Writing about race as a white person is rocky territory.
Can your voice really contribute anything to the discussion? Are you really the right person to make this statement?
In this case, I hope that the answer is yes. Because what we need to have right now is a frank conversation, as white people, about racism. More specifically the fact that yes, you are racist.
L’Oreal model Munroe Bergdorf found herself the target of abuse after she commented that ‘all white people are racist’. Of course the nuances of what she said were ignored, in favour of splashing a selective quote all over the place and acting as if she was trying to incite some kind of inverse racial hatred (which isn’t a real thing, but that’s a conversation for another day).
I know that as a white person, you don’t think you’re racist. You don’t shout things in the street, you don’t think people of colour deserve to be paid less. You might even have some black friends.
That doesn’t mean that you’re not racist.
Sadly, all of us carry prejudices which we’ve absorbed over the course of our lives. I have, you have and so has everyone else. Munroe explained this far more elegantly than I am capable of doing, writing:
When I stated that “all white people are racist”, I was addressing that fact that western society as a whole, is a SYSTEM rooted in white supremacy – designed to benefit, prioritise and protect white people before anyone of any other race. Unknowingly, white people are SOCIALISED to be racist from birth onwards. It is not something genetic. No one is born racist.
We also live in a society where men are SOCIALISED to be sexist. Women are SOCIALISED to be submissive. Gay people are SOCIALISED to be ashamed of their sexuality due to heterosexual people’s homophobia. Cisgender people are SOCIALISED to be transphobic.
We do not need to be this way. We are not born this way and we can learn to reject it. We are just socially conditioned to think this way from an early age. With the right education, empathy and open mindedness we can unlearn these socialisations and live a life where we don’t oppress others and see things from other people’s points of view.
Munroe’s full statement can be read here. It’s beautiful and accurate and smart. But she shouldn’t have had to make it, she shouldn’t have to defend herself.
Rather than screaming at Munroe for daring to suggest that white people are racist, we should be listening.
If you’re truly honest with yourself about the thoughts that you have on a day to day basis, about the words that you associate with people of different ethnicities and skin colours, can you put your hand on your heart and say that you’re not racist?
Or are you more ready to assign the words ‘aggressive’ or ‘sassy’ to a black woman than you would be to a white one?
There are studies, films, essays, articles and research projects about racism. It has been proved time after time after time that racial biases run riot.
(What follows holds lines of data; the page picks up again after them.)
-- ==== Sys2Proof/Syntax.lean ====
section
/-!
DEFINITION. The commands of the block, one constructor per row of spec/opcode_table.json. A docstring's text is the
row's own summary.
-/
namespace Sys2Proof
The time for putting a burden of proof about racism on people of colour is over.
It’s time to accept that the world has taught you to value white skin above black, and while it’s not your fault that you’ve been taught that, it is your responsibility to change it.
No-one likes to be accused of anything negative. Being called sexist, racist or prejudiced in any way feels hurtful. But it’s not. It’s not actually about you.
Rather than getting upset about being called racist, why not redirect your energies to ask how you can change the status quo?
Just the way in which Munroe has been treated is an example of the racial prejudice towards black women. As writer Otamere Guobadia said on Twitter:
‘These headlines are part of a long media tradition of painting anti-racism activists, and particularly women as irrational anti-white furies. It creates the sort of conditions in which there is greater material consequence for speaking out against racism than actual racist rhetoric What Munroe Bergdorf said is factual. Individual exceptionalism cannot absolve you of complicity in oppressive systems that are STRUCTURAL.
‘Instead of demanding for her to lose her campaign, people need do some very serious introspection. Ask yourself why your knee-jerk reaction to being called complicit is to demand that the person of colour that did so loses their job? Ask yourself whether or not this knee-jerk reaction might contribute to the silencing of the poc who are working to dismantle racism.’
A friend at school once told me that an insult only matters if you think it’s true, if deep down you believe it of yourself. Being called a slut wasn’t hurtful if you’d never even kissed anyone. The word fat wasn’t distressing if you felt great rocking your size 8 jeans. Childish at the sentiment was, perhaps it still applies.
Is the real reason that white people are so angry about being called racist because deep down, they know that it’s true?
Munroe Bergdorf was fired by L’Oreal for her comments as this article went live.